Berkun Oya’nın yazdığı ve yönettiği, ülkemizin tanınmış oyuncularının yer aldığı Netflix dizisi “ Bir Başkadır”, son günlerde kendinden epeyce söz ettirmeyi başarmış görünüyor. Diziyi beğenenler çoğunlukta; beğenmeyenler arasında soldan gelen eleştiriler var, ki katılmamak mümkün değil.

Ancak madalyonun bir de öbür yüzüne bakalım: Küreselleşme eğitim, yaşam tarzı, kültür- sanat, siyaset v.b. yaşamın her alanında değişiklikler yarattı. Sermaye çevrelerinin çıkarlarına hizmet eden bir kültürel bağnazlık tırmanışa geçti. Sanatın bundan etkilenmemesi beklenemezdi. Postmodernizmin “sonsuz anlamlar takıntısı” eleştiri kurumunu gereksiz kıldı. Sanatçı gözlemci konumuna itildi.
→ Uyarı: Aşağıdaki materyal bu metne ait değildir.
/-- The launch of a SOW: it leaves once the release it carries has performed. -/
def launchAct (s : State) (id clen : Nat) : State :=
  match Tbl.find? s.reqs id with
  | none => s
  | some r => match r.kind with
    | .sow ws rel =>
      let ready := match rel with
        | none => true
        | some sc => releaseReady s r.tk r.grp sc && !(s.team r.tk).rerr && (gleanOf s r.tk).isEmpty && trapsClear s r.tk r.id
      if !ready || s.lead.isNone then s
      else
        let core := (s.team r.tk).core
        let s := match rel with
          | some sc => noteScope (releaseBy (if 1 ≤ sc then l1Drop s core else s) r.tk core sc r.grp 0) (enKey r.tk) sc
          | none => s
        let (st, sid, s) := launch s (ws.take 8) ((ws.getD 8 0) == 1) r.dom (some r.tk) (rel.getD 0) clen fun _ va off => translate s r.tk (va + off)
        answer s r (wrU r.dreg 1 st ++ wrU (if r.dreg < 160 then r.dreg + 1 else 248) 1 sid)
    | _ => s

/-- A launch message of the host: its words; a and b give the IAs at which the loader put the header and the range image
(log entry 6). -/
def hostLaunch (x : Input) (s : State) : State :=
  if s.lead.isNone then s
  else
    let (st, sid, s) := launch s x.words true (leadDom s) none 0 x.c fun img _ off => some ((if img then x.b else x.a) + off)
    reply s x [st, sid]


/-- R205: A VCLEAN, VINVAL, VCFLUSH or VCQUERY completes once every line has been acted on, its write-backs are in DRAM and its invalidations have been acknowledged; its result is written and en falls. Reads a, the request, and ext. -/
def execVcmComplete (s : State) : Host.Outcome State Fault Refusal :=
  ev (fun x s => vcmAct s x.a x.ext) s

/-- R260: A domain serves a VCDEF, VCRESIZE, RGSET, PTINV or REPLAY request in arrival order and writes its status, or completes PTINV, and en falls. Reads a, the request, ext, and flag, whether the peer or host refuses the image or does not answer. -/
def execTableInstructionStatus (s : State) : Host.Outcome State Fault Refusal :=
  ev (fun x s => if x.flag then refuseImage s x.a else tableAct s x.a x.ext) s

/-- R345: A replay message from a fabric node replays a wait entry as REPLAY does and returns a status. Reads node, dest, tag and words. -/
def execReplayMessage (s : State) : Host.Outcome State Fault Refusal :=
  ev (message replayMsg) s

/-- R258: The sweeper visits the next set of G, moving, writing back or dropping its lines, and advances SWEEP; in a record that is not swept it writes one dirty line back, as the part may at any moment (R220). Reads a, the domain, b, the VC id, and c, an IA in that line. -/
def execVcSweepStep (s : State) : Host.Outcome State Fault Refusal :=
  ev (fun x s => sweepStep s x.a x.b x.c) s

/-- R257: A migration or retire sweep finishes, and the record takes its new geometry or becomes free while strips are released. Reads a, the domain, and b, the VC id. -/
def execVcSweepEnd (s : State) : Host.Outcome State Fault Refusal :=
  ev (fun x s => sweepEnd s x.a x.b) s

/-- R235: The dispatcher takes a launch from SOW, queues or refuses it, and writes the status and sowing identifier to the issuing team, and en falls. Reads a, the request, and b, the length of the constant block that the loader placed. -/
def execLaunchStatus (s : State) : Host.Outcome State Fault Refusal :=
  ev (fun x s => launchAct s x.a x.b) s

/-- R347: A launch message from the host reaches the lead domain's dispatcher and is accepted or refused as a privileged SOW would be. Reads node, dest, tag, words, a and b, and c, the length of the constant block that the loader placed. -/
def execHostLaunchMessage (s : State) : Host.Outcome State Fault Refusal :=
  ev (message hostLaunch) s

end Sys2Proof.Machine
end

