-- ==== Sys2Proof/Machine/Plots.lean ====
section
/-! DEFINITION. The dispatcher and the domain controllers' plot policy (R31 to R34, R44 to R49, R236, R242, R275, R276, R289,
R328 to R331): binding, pre-emption, saving, resuming, retiring, and the ends of sowings. -/
namespace Sys2Proof.Machine

/-! ## Room in a quad (R33) -/

/-- What the plots bound in a quad take: furrows and store of each core, furrows of each partition, slots, and runs of the
scratchpads, with the runs of each core's register store. -/
structure Room where
  furr  : List Nat := [0, 0, 0, 0]
  store : List Nat := [0, 0, 0, 0]
  part  : List Nat := List.replicate 16 0
  slots : List Nat := []
  lm    : List (Nat × Nat) := []
  win   : List (Nat × Nat × Nat) := []   -- core, base, bytes

def addAt (l : List Nat) (i n : Nat) : List Nat := l.set i (l.getD i 0 + n)

/-- The windows that teams on the cores of `cs` take from the bases of a plot. -/
def winRuns (bases cs : List Nat) (w : Nat) : List (Nat × Nat × Nat) :=
  (List.range 4).filterMap fun c => let n := cs.count c; if n = 0 then none else some (c, bases.getD c 0, n * w)

def roomOf (s : State) (d q : Nat) (without : List Nat) : Room :=
  (s.plots.filter fun p => p.2.resident && p.2.dom == d && p.2.quad == q && !without.contains p.1).foldl (fun r (_, (p : Plot)) =>
    let ts := (plotTeams p).map s.team
    let r := ts.foldl (fun (r : Room) t => { r with
      furr := addAt r.furr (t.core % 4) t.furr, store := addAt r.store (t.core % 4) t.wsize, part := addAt r.part (4 * (t.core % 4) + t.part) t.furr }) r
    { r with
      slots := p.slot :: r.slots, lm := if p.lmem = 0 then r.lm else (p.lmbase, p.lmem) :: r.lm
      win := winRuns p.wbase (ts.map (·.core % 4)) p.wsize ++ r.win }) {}

/-- The core that a team goes to: the most free furrows, then the most free store, then the lowest number. -/
def pickCore (r : Room) : Nat :=
  (List.range 4).foldl (fun b c =>
    if r.furr.getD c 0 < r.furr.getD b 0 || (r.furr.getD c 0 == r.furr.getD b 0 && r.store.getD c 0 < r.store.getD b 0) then c else b) 0
/-- The partition with the fewest resident furrows. -/
def pickPart (r : Room) (c : Nat) : Nat :=
  (List.range 4).foldl (fun b p => if r.part.getD (4 * c + p) 0 < r.part.getD (4 * c + b) 0 then p else b) 0

/-- Teams placed in order, each on the core named for it, if one is (R331): core and partition of each. -/
def placeTeams (furr w : Nat) : List (Option Nat) → Room → Option (List (Nat × Nat) × Room)
  | [], r => some ([], r)
  | c? :: rest, r =>
    let c := c?.getD (pickCore r)
    let p := pickPart r c
    let r' := { r with furr := addAt r.furr c furr, store := addAt r.store c w, part := addAt r.part (4 * c + p) furr }
    if 128 < r'.furr.getD c 0 || 1572864 < r'.store.getD c 0 then none
    else (placeTeams furr w rest r').map fun x => ((c, p) :: x.1, x.2)

/-- The lowest place for n bytes among runs of a space of `size` bytes. -/
def lowest (runs : List (Nat × Nat)) (n size : Nat) : Option Nat :=
  let cands := sortBy (fun a b => decide (a ≤ b)) (0 :: runs.map fun r => r.1 + r.2)
  cands.find? fun o => decide (o + n ≤ size) && runs.all fun r => !(decide (r.1 < o + n) && decide (o < r.1 + r.2))

/-- The quad that carries the plots of a guest's quad (R352): itself while it is live, otherwise the live quad of the same guest that the
hypervisor set for it, whose slots they then share. -/
def carrier (s : State) (d q : Nat) : Option Nat :=
  if quadLive s d q then some (12 * d + q)
  else (Tbl.find? (s.dom d).subst q).filter fun v =>
    (s.dom d).live && decide (v < 864) && quadLive s (v / 12) (v % 12) && (s.dom (v / 12)).guest == (s.dom d).guest

/-- A place for a plot: domain, quad, the quad whose names it takes where another carries it, slot, scratchpad base, core and partition of each
team, window bases, free furrows after. -/
structure Spot where
  dom : Nat
  face : Option Nat
  quad : Nat
  slot : Nat
  lmbase : Nat
  cps : List (Nat × Nat)
  wbase : List Nat
  free : Nat

/-- A plot of a shape in one quad, if the quad qualifies. R33 tests the free store of a core as a whole; where no run of it is long enough for
the plot's windows there, the spec does not say where they lie, and the record gives their base as 0 (log entry 25). -/
def spotIn (s : State) (d q furr w lmem : Nat) (cores : List (Option Nat)) (without : List Nat) : Option Spot :=
  match carrier s d q with
  | none => none
  | some v =>
    let r := roomOf s (v / 12) (v % 12) without
    match (List.range 64).find? (fun i => !r.slots.contains i), lowest r.lm lmem 524288, placeTeams furr w cores r with
    | some slot, some lm, some (cps, r') =>
      let base (c : Nat) : Nat := (lowest ((r.win.filter (·.1 == c)).map (·.2)) (w * (cps.map (·.1)).count c) 1572864).getD 0
      some ⟨v / 12, if v = 12 * d + q then none else some (12 * d + q), v % 12, slot, lm, cps, (List.range 4).map base, 512 - r'.furr.sum⟩
    | _, _, _ => none

/-- The quad of a domain that a plot goes to: the most free furrows after it, then the lowest number. -/
def spotDom (s : State) (d furr w lmem : Nat) (cores : Nat → List (Option Nat)) : Option Spot :=
  (List.range 12).foldl (fun b q => match spotIn s d q furr w lmem (cores q) [], b with
    | some x, some y => if y.free < x.free then some x else some y
    | some x, none => some x
    | none, b => b) none

/-! ## Binding (R31, R33, R242) -/

/-- The bind record of a plot (R242). -/
def bindRecord (s : State) (p : Plot) (st : Nat) : List DWord :=
  let w := s.sow p.sow
  let l := launchOf w.words
  let ts := (plotTeams p).map s.team
  let b (x : Bool) (n : Nat) := if x then 2 ^ n else 0
  let w0 := 2 ^ 63 + st * 2 ^ 60 + p.cls * 2 ^ 58 + b l.restart 57 + b l.cores 56 + b l.chk 55 + (p.nteams - 1) * 2 ^ 51 + (p.lanes - 1) * 2 ^ 41 + p.sow
  let w1 := p.no * 2 ^ 32 + p.lmbase / 256 * 2 ^ 20 + p.wsize / 256
  let w2 := (ts.zipIdx.map fun x => (4 * (x.1.core % 4) + x.1.part) * 2 ^ (4 * x.2)).sum
  let w3 := ((List.range 4).map fun c => p.wbase.getD c 0 / 256 * 2 ^ (16 * c)).sum
  [w0, w1, w2, w3].map (BitVec.ofNat 64)

def putRecordOf (s : State) (pid st : Nat) : State :=
  let p := s.plot pid
  s.modQuad (12 * p.dom + p.quad) fun q => { q with slots := Tbl.set q.slots p.slot (bindRecord s p st) }

/-- The plot's allocation on the four cores of a quad zero-filled. -/
def zeroLm (s : State) (quad base n : Nat) : State :=
  { s with spm := s.spm.filter fun c => !(c.1 / 2 ^ 21 == quad && decide (base ≤ c.1 % 2 ^ 19) && decide (c.1 % 2 ^ 19 < base + n)) }

/-- The key under which the first failed attempt of a plot is noted (R32): every plot never bound that is hinted to a domain is offered room in
each round, so they share one; a plot to be bound again has its own. -/
def failKey (w : Sowing) (p : Nat) : Nat := if w.redo.contains p then 128 + p else hintDom w.home (launchOf w.words).hstep p

/-- A number taken as bound: `next` moves over those bound already. -/
def Sowing.take (w : Sowing) (p : Nat) : Sowing :=
  let rec up (n : Nat) (bs : List Nat) : Nat → Nat × List Nat
    | 0 => (n, bs)
    | k + 1 => if bs.contains n then up (n + 1) (bs.filter (· != n)) k else (n, bs)
  if w.redo.contains p then
    { w with redo := w.redo.filter (· != p), failAt := Tbl.erase w.failAt (128 + p), fallback := w.fallback.filter (· != 128 + p) }
  else
    let (n, bs) := up w.next (p :: w.bound) (w.bound.length + 1)
    { w with next := n, bound := bs }

/-- The turn in a class queue passes to the sowing after one (R32). -/
def passTurn (s : State) (key cls sid : Nat) : State := { s with rrNext := Tbl.set s.rrNext key (afterIn (Tbl.getD s.queues cls []) sid) }

/-- A sowing leaves its queue once its last plot is bound (R221). -/
def settleQueue (s : State) (sid : Nat) : State :=
  let w := s.sow sid
  if (launchOf w.words).count ≤ w.next && w.redo.isEmpty then unqueue s sid else s

/-- A new team (R31). Its entry is checked as a destination is, with ENTRY itself as the word named (log entry 14). -/
def newTeam (core part : Nat) (h : Header) (l : Launch) (lmbase since : Nat) : Team :=
  { core := core, part := part, furr := h.furr, regs := h.regs, unif := h.unif, tiles := h.tiles, nacc := h.nacc, lmem := h.lmem
    lmbase := lmbase, wsize := h.wsize, pc := l.entry % 2 ^ 57, via := some (l.entry % 2 ^ 57, false), mask := BitVec.ofNat 1024 (2 ^ l.lanes - 1)
    vwv := h.vwv, vwt := h.vwt, vwa := h.vwa, tstat := if l.chk then 128 else 0, since := since }

/-- A plot bound at a place: its record, its teams, its zeroed scratchpad. It acquires at the scope of its SOW's release (R235). -/
def bindAt (s : State) (sid p : Nat) (sp : Spot) : State :=
  let w := s.sow sid
  let l := launchOf w.words
  let h := headerOf w.hdr
  let pid := 2 ^ 32 * sid + p
  let quad := 12 * sp.dom + sp.quad
  let (n, s) := s.newId
  let plot : Plot := {
    sow := sid, no := p, dom := sp.dom, quad := sp.quad, face := sp.face, slot := sp.slot, nteams := l.teams, lanes := l.lanes, cls := l.cls, lmem := h.lmem
    lmbase := sp.lmbase, wsize := h.wsize, vcmask := BitVec.ofNat 64 w.vcmask, seq := n, wbase := sp.wbase, restart := l.restart, cores := l.cores }
  let s := { s with plots := Tbl.set s.plots pid plot }
  let s := sp.cps.zipIdx.foldl (fun s (x, i) =>
    let core := 4 * quad + x.1
    s.setTeam (16 * pid + i) (newTeam core x.2 h l sp.lmbase (s.core core).cyc)) s
  let s := putRecordOf (zeroLm s quad sp.lmbase h.lmem) pid 1
  let s := sp.cps.zipIdx.foldl (fun s (x, i) => acquireAct s (16 * pid + i) (4 * quad + x.1) w.relScope) s
  settleQueue ((passTurn s l.cls l.cls sid).modSow sid fun w => { w.take p with started := true }) sid

/-! ## Which plot is next (R32, R34, R46) -/

/-- The first plots of a sowing not yet bound, one for each hinted domain, in ascending order, from number p on. -/
def firstPlots (w : Sowing) (count : Nat) (hstep : Nat) : Nat → Nat → List Nat → List Nat
  | 0, _, _ => []
  | n + 1, p, seen =>
    if count ≤ p || seen.length = 72 / Nat.gcd 72 hstep then []
    else
      let d := hintDom w.home hstep p
      if w.bound.contains p || seen.contains d then firstPlots w count hstep n (p + 1) seen
      else p :: firstPlots w count hstep n (p + 1) (d :: seen)

/-- The plots of a sowing that may be offered room. -/
def candidates (w : Sowing) : List Nat :=
  let l := launchOf w.words
  w.redo ++ firstPlots w l.count l.hstep (72 * (w.bound.length + 1)) w.next []

/-- The cores named for a plot's teams: none, when it is bound anew. -/
def anyCores (n : Nat) (_ : Nat) : List (Option Nat) := List.replicate n none

/-- Live cores of a domain. -/
def liveCores (s : State) (d : Nat) : Nat := 4 * ((List.range 12).filter (quadLive s d)).length

/-- The domain in which a saved plot resumes: its own, within a guest the one of its name (R352). -/
def Plot.homeDom (p : Plot) : Nat := match p.face with | some q => q / 12 | none => p.dom

/-- Where a saved plot could be placed now in its domain (R46, R331): the quad whose cores at the saved positions have room. -/
def resumeSpot (s : State) (p : Plot) : Option Spot :=
  let t0 := s.team (16 * (2 ^ 32 * p.sow + p.no))
  spotDom s p.homeDom t0.furr p.wsize p.lmem fun q => p.posn.map fun k => some (coreAt s (4 * (carrier s p.homeDom q).getD 0) k % 4)

/-- Whether a saved plot may resume: not held, nothing of it in a glean log (R46). -/
def mayResume (s : State) (p : Plot) : Bool :=
  p.st == .saved && (plotTeams p).all fun tk => (gleanOf s tk).isEmpty

/-- Whether a saved plot of a domain is to be resumed before a new plot of a class is bound there. -/
def resumeFirst (s : State) (d cls : Nat) : Bool :=
  s.plots.any fun p => p.2.homeDom == d && decide (p.2.cls ≤ cls) && mayResume s p.2 && (resumeSpot s p.2).isSome

/-- The place of plot p of a sowing: in its hinted domain, or, once that has offered none for 50 µs or where the sowing may not use it, in the
domain nearest by hops and live cores (R32, R233). `free` says that it may go elsewhere. -/
def spotFor (s : State) (w : Sowing) (p : Nat) (free : Bool) : Option (Nat × Spot) :=
  let l := launchOf w.words
  let h := headerOf w.hdr
  let at_ (d : Nat) : Option Spot :=
    if !usable s w.guest d || resumeFirst s d l.cls then none else spotDom s d h.furr h.wsize h.lmem (anyCores l.teams)
  let d := hintDom w.home l.hstep p
  match at_ d with
  | some sp => some (d, sp)
  | none =>
    if !free && usable s w.guest d then none
    else
      let better (e f : Nat) : Bool := nb (routeByte s d e) 0 4 * liveCores s f < nb (routeByte s d f) 0 4 * liveCores s e
      (List.range 72).foldl (fun b e =>
        if e == d || !routeOk s d e then b
        else match at_ e, b with
          | some sp, none => some (e, sp)
          | some sp, some (f, x) => if better e f then some (e, sp) else some (f, x)
          | none, b => b) none

/-- The eligible sowings of a class, from the one whose turn it is (R32). -/
def roundRobin (s : State) (key cls : Nat) (loam : Bool) : List Nat :=
  let q := Tbl.getD s.queues cls []
  let q := match q.findIdx? (· == Tbl.getD s.rrNext key 0) with
    | some i => q.drop i ++ q.take i
    | none => q
  q.filter fun sid =>
    let w := s.sow sid
    w.eligible && !w.ended && (launchOf w.words).loam == loam

/-- The first plot of a sowing that can be placed. -/
def firstFit (s : State) (sid : Nat) : Option (Nat × Nat × Spot) :=
  let w := s.sow sid
  (candidates w).findSome? fun p => (spotFor s w p (w.fallback.contains (failKey w p))).map fun x => (p, x.1, x.2)

/-- Whether a hinted domain has no quad that qualifies for a sowing's plots (R32). -/
def noQuad (s : State) (w : Sowing) (p : Nat) : Bool :=
  let l := launchOf w.words
  let h := headerOf w.hdr
  (spotDom s (hintDom w.home l.hstep p) h.furr h.wsize h.lmem (anyCores l.teams)).isNone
Sanatını icra ederken haliyle açıklamadan betimlemeye yöneliyor; izleyici üzerinde sarsıcı bir etki bırakma olasılığı azalıyor. Sol görüşlü izleyici, toplumsal bağlamları öne çıkarmak yerine yapıtı eksik bırakacak, izlenimlere dayalı yaklaşımla neden yetinsin?

Peki, sanatçı günümüzde politik bir dizi yapmanın koşullarını bulabiliyor mu?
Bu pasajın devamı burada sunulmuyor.